◆ WHAT TO DO
The answer must be a single number: how many lines of the records below contain "toNat".

====== MATERIAL SUPPLIED

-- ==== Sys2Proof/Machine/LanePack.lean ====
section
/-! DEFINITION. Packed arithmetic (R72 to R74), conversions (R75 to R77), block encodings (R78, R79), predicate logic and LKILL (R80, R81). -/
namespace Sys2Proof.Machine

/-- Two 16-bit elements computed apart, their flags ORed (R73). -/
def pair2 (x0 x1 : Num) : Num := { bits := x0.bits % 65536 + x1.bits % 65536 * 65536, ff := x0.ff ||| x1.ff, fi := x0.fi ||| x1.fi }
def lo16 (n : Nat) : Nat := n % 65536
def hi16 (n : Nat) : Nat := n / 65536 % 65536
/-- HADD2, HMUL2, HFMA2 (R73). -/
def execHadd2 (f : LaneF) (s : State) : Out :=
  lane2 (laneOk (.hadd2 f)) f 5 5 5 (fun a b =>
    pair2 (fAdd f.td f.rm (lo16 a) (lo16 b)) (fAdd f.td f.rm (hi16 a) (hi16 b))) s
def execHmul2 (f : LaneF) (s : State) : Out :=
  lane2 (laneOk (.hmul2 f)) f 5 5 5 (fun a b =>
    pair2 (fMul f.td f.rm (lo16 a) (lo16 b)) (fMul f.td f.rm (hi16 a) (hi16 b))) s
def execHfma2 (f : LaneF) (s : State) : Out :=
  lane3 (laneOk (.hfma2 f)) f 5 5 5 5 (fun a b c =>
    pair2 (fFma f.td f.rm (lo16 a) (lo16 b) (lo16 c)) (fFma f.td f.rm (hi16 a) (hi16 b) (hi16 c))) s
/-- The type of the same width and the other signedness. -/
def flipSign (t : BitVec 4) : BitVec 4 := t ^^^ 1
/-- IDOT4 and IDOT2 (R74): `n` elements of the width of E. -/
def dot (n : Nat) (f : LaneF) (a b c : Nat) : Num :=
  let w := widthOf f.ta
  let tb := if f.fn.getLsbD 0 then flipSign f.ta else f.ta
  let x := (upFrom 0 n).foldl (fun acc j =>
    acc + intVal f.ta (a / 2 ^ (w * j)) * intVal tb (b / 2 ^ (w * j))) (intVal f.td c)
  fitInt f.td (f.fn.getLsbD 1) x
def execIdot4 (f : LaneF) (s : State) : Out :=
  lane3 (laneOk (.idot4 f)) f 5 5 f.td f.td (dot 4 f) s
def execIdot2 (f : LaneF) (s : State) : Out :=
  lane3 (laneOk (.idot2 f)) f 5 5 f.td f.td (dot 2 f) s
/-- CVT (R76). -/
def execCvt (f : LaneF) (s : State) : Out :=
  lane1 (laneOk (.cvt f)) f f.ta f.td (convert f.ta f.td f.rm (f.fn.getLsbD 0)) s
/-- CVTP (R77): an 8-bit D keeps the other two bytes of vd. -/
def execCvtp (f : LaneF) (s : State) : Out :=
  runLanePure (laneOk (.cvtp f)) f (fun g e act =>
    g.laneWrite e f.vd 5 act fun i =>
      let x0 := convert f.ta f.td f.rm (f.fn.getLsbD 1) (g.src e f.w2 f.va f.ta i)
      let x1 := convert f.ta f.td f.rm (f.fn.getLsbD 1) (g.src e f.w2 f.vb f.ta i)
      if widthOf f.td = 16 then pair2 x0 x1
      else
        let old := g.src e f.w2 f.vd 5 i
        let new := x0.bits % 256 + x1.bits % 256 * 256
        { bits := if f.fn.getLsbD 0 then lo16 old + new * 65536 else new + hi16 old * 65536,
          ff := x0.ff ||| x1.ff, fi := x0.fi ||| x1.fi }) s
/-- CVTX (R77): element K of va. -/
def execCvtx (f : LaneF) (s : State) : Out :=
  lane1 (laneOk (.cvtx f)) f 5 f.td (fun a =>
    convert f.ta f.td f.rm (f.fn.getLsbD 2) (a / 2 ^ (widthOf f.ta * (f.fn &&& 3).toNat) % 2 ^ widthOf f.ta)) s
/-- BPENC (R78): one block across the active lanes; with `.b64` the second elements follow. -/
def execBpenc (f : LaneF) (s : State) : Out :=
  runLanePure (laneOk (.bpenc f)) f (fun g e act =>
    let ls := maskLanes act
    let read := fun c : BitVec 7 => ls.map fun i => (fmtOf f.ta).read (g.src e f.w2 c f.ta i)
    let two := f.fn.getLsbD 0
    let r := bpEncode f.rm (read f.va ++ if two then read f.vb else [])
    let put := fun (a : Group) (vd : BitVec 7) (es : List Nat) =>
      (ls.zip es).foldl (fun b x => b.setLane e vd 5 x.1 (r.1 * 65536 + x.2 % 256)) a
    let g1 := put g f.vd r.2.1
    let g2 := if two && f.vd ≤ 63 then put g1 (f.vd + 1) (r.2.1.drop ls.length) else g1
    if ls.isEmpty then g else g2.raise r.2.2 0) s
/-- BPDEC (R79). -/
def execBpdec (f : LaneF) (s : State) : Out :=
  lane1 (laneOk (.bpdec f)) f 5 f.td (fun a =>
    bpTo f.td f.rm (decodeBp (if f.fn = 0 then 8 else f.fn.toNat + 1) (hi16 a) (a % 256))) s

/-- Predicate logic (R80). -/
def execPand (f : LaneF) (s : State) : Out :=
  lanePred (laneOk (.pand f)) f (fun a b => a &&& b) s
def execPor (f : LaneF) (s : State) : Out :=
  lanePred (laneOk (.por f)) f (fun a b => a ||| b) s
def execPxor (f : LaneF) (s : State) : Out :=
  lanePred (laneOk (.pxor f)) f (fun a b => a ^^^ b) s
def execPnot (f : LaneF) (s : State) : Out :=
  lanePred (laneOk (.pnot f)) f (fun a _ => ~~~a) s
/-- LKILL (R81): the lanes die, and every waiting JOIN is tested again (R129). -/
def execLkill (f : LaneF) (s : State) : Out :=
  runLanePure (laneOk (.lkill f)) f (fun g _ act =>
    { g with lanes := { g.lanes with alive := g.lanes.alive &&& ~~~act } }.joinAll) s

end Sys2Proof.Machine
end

============
====== MATERIAL SUPPLIED

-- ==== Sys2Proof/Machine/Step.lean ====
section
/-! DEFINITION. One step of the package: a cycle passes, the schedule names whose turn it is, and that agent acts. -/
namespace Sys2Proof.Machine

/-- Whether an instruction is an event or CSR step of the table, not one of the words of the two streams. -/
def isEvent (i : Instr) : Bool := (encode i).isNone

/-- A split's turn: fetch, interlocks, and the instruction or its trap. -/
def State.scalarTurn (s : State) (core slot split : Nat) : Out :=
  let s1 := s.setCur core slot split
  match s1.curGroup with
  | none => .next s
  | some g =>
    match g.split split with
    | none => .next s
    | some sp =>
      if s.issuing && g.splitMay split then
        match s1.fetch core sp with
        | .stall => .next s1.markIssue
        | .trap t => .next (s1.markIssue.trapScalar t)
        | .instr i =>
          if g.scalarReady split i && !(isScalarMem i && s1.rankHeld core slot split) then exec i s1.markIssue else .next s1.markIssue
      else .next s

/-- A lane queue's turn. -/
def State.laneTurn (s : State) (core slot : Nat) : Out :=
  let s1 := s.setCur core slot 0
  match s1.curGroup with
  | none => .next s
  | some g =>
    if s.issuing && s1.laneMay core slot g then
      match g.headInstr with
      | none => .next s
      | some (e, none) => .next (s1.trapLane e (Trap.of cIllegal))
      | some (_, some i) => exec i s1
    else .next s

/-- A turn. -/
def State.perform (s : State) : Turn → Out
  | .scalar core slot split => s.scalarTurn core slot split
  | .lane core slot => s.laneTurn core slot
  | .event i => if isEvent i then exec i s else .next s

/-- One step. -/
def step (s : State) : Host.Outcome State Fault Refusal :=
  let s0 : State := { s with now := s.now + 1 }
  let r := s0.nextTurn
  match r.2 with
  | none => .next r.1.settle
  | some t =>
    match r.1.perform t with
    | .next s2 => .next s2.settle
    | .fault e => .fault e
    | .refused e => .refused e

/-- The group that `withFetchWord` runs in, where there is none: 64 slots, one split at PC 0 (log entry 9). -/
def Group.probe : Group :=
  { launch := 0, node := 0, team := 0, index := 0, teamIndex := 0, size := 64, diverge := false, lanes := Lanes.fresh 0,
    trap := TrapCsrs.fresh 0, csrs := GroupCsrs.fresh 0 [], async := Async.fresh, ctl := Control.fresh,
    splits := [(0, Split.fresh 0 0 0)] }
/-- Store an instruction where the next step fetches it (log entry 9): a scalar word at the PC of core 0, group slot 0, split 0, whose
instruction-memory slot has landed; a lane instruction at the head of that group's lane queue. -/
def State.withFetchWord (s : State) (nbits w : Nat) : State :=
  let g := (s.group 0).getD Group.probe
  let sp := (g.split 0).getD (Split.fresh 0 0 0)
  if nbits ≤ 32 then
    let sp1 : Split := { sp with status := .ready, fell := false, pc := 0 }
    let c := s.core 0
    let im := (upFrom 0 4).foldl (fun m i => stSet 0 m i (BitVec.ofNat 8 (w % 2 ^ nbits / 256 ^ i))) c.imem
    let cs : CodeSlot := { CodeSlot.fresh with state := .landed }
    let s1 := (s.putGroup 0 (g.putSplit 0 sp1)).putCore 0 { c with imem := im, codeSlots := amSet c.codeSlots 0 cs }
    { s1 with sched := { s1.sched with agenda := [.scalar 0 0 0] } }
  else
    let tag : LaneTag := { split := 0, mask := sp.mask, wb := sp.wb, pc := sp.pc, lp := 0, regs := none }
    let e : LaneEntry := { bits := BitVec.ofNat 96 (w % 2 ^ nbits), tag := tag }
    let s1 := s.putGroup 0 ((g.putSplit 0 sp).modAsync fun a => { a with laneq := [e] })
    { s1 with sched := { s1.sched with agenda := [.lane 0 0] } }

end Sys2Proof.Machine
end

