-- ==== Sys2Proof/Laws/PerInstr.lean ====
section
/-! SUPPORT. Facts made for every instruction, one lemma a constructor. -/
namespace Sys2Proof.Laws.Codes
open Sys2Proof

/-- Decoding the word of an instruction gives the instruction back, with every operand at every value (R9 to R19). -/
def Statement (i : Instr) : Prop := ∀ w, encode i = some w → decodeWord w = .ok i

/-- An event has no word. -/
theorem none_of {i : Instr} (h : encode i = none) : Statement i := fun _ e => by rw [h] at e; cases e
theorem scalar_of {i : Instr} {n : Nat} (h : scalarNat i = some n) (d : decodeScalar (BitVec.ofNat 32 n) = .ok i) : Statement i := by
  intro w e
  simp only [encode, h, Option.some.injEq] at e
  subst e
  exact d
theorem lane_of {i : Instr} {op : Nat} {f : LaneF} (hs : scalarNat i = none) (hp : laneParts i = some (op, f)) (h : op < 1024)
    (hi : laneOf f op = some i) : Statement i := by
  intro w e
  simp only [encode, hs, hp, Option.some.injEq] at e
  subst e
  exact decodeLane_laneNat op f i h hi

============

◆ ANSWER SPACE
2